Try it:
Determine which lines of the records include the word "from", and copy them.

Saved data entries
-- ==== Sys2Proof/Machine/System.lean ====
section
/-!
DEFINITION. Several instances of the block: "Each has its own four state words and its own command and response ports;
instances share nothing" (spec/60_exceptions.md R181).
-/

namespace Sys2Proof.Machine

/-- Instance `k` of a system of blocks meets its next clock edge, each instance at its own pace (R181). A number that no
instance has steps nothing. -/
def stepAt (k : Nat) (sys : List State) : Host.Outcome (List State) Fault Refusal :=
  match sys[k]? with
  | none => .next sys
  | some s =>
    match step s with
    | .next t => .next (sys.set k t)
    | .fault r => .fault r
    | .refused r => .refused r

end Sys2Proof.Machine
end

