namespace Sys2Proof.Machine

/-- The machine sees of a command word what the decoder reads from it (R68). -/
theorem executeCommand_congr {cw cw' : CommandWord} (h : decode cw = decode cw') (s : State) :
    executeCommand cw s = executeCommand cw' s := by
  unfold executeCommand
  rw [h]

/-- Settles O2: a word is its two fields side by side, and only opcode 0 has its data field decoded. -/
theorem dataFieldIsTheSeedOrIgnored : Obligations.DataFieldIsTheSeedOrIgnored := by
  unfold Obligations.DataFieldIsTheSeedOrIgnored
  refine ⟨commandWord_toNat, fun seed => ?_, fun op d d' s h => ?_, fun i h => ?_⟩
  · rw [decode_of_opcode_zero (opcodeField_commandWord 0 seed), dataField_commandWord]
  · exact executeCommand_congr (decode_ignores_data h d d') s
  · exact (dataField_encode i).trans (i.data_eq_zero h)

/-! ### The response word -/

/-- The number a response word is (R64). -/
theorem Response.word_toNat (r : Response) : r.word.toNat = r.status.code.toNat * 2 ^ 64 + r.value.toNat := by
  unfold Response.word
  rw [BitVec.toNat_append, ← Nat.shiftLeft_add_eq_or_of_lt r.value.isLt, Nat.shiftLeft_eq]

theorem Response.statusField_word (r : Response) : r.word.extractLsb' 64 2 = r.status.code :=
  BitVec.extractLsb'_append_eq_left

/-- Code 3 is never produced (R64). -/
theorem Status.code_ne_three (st : Status) : st.code ≠ 3#2 := by
  rcases st with - | (- | -) <;> decide

/-! ### The response to a command, opcode by opcode -/

section
variable {cw : CommandWord}

theorem answerTo_of_opcode_zero (h : opcodeField cw = 0) (g : GenState) : answerTo cw g = .okWith 0 := by
  simp [answerTo, decode_of_opcode_zero h]

theorem answerTo_of_opcode_one (h : opcodeField cw = 1) (g : GenState) : answerTo cw g = .okWith (output g) := by
  simp [answerTo, decode_of_opcode_one h]

/-- The declared operations are those of opcodes 2, 3 and 4 (R62, R65). -/
theorem answerTo_of_opcode_declared (hlo : 2 ≤ (opcodeField cw).toNat) (hhi : (opcodeField cw).toNat ≤ 4)
    (g : GenState) : answerTo cw g = .raising .unimplemented := by
  rcases decode_cases cw with ⟨hop, -⟩ | ⟨hop, -⟩ | ⟨-, hd⟩ | ⟨-, hd⟩ | ⟨-, hd⟩ | ⟨hop, -⟩
  · simp [hop] at hlo
  · simp [hop] at hlo
  · simp [answerTo, hd]
  · simp [answerTo, hd]
  · simp [answerTo, hd]
  · omega

theorem answerTo_of_opcode_reserved (h : 5 ≤ (opcodeField cw).toNat) (g : GenState) :
    answerTo cw g = .raising .reservedOpcode := by
  simp [answerTo, decode_of_opcode_reserved h]

end

/-- Settles O6: the response word is its two fields side by side, and `executeCommand_eq` gives each command the response
`answerTo` names. -/
theorem everyCommandHasItsResponse : Obligations.EveryCommandHasItsResponse := by
  unfold Obligations.EveryCommandHasItsResponse
  refine ⟨fun v => ?_, fun v => Response.word_toNat _, fun v => Response.word_toNat _, fun r => ?_, fun op d s => ?_⟩
  · simp [Response.word_toNat, Status.code]
  · rw [r.statusField_word]
    exact r.status.code_ne_three
  · have hf : opcodeField (commandWord op d) = op := opcodeField_commandWord op d
    refine ⟨_, answerTo (commandWord op d) s.gen, executeCommand_eq _ s, rfl, ?_, ?_, ?_, ?_⟩
    · exact fun h => answerTo_of_opcode_zero (hf.trans (BitVec.eq_of_toNat_eq h)) s.gen
    · exact fun h => answerTo_of_opcode_one (hf.trans (BitVec.eq_of_toNat_eq h)) s.gen
    · exact fun hlo hhi => answerTo_of_opcode_declared (hf.symm ▸ hlo) (hf.symm ▸ hhi) s.gen
    · exact fun h => answerTo_of_opcode_reserved (hf.symm ▸ h) s.gen

end Sys2Proof.Machine
end

section
/-!
The rotation of spec/40_arithmetic.md section 2: which bit of the word each bit of the rotated word is (R97), and from that the
inverse rotation and the exclusive or (R98).
-/

namespace Sys2Proof.Machine

/-! ### The bits of a rotated word -/

/-- The bits below the rotation amount are the top bits of the word (R97). -/
theorem getLsbD_rotl_of_lt {i k : Nat} (h : i < k) (x : Word) :
    (rotl x k).getLsbD i = x.getLsbD (64 - k + i) := by
  simp [getLsbD_rotl, h]

/-- The bits at the rotation amount and above come from `k` places down (R97). -/
theorem getLsbD_rotl_of_le {i k : Nat} (h : k ≤ i) (hi : i < 64) (x : Word) :
    (rotl x k).getLsbD i = x.getLsbD (i - k) := by
  have htop : x.getLsbD (64 - k + i) = false := BitVec.getLsbD_of_ge x _ (by omega)
  rw [getLsbD_rotl, htop]
  simp [hi, h]

/-! ### The inverse rotation -/

/-- Two rotations whose amounts make up the width cancel (R98). -/
theorem rotl_rotl_of_add_eq_width {j k : Nat} (h : j + k = 64) (x : Word) : rotl (rotl x j) k = x := by
  refine BitVec.eq_of_getLsbD_eq fun i hi => ?_
  obtain hik | hki := Nat.lt_or_ge i k
  · have hsrc : 64 - k + i - j = i := by omega
    rw [getLsbD_rotl_of_lt hik, getLsbD_rotl_of_le (by omega) (by omega), hsrc]
  · have hsrc : 64 - j + (i - k) = i := by omega
    rw [getLsbD_rotl_of_le hki hi, getLsbD_rotl_of_lt (by omega), hsrc]

theorem rotl_bijective {k : Nat} (h : k ≤ 64) : Function.Bijective fun x => rotl x k :=
  Function.bijective_iff_has_inverse.2
    ⟨fun x => rotl x (64 - k), fun x => rotl_rotl_of_add_eq_width (by omega) x,
      fun x => rotl_rotl_of_add_eq_width (by omega) x⟩

/-! ### Exclusive or -/

/-- Each bit of a rotated word is one bit of the word, so the rotation goes through a bitwise operation (R98). -/
theorem rotl_xor (a b : Word) (k : Nat) : rotl (a ^^^ b) k = rotl a k ^^^ rotl b k := by
  refine BitVec.eq_of_getLsbD_eq fun i hi => ?_
  rw [xor_is_bitwise]
  obtain hik | hki := Nat.lt_or_ge i k
  · simp only [getLsbD_rotl_of_lt hik, xor_is_bitwise]
  · simp only [getLsbD_rotl_of_le hki hi, xor_is_bitwise]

Answer box:
/-- The machine sees of a command word what the decoder reads from it (R68). -/
The rotation of spec/40_arithmetic.md section 2: which bit of the word each bit of the rotated word is (R97), and from that the
/-- The bits at the rotation amount and above come from `k` places down (R97). -/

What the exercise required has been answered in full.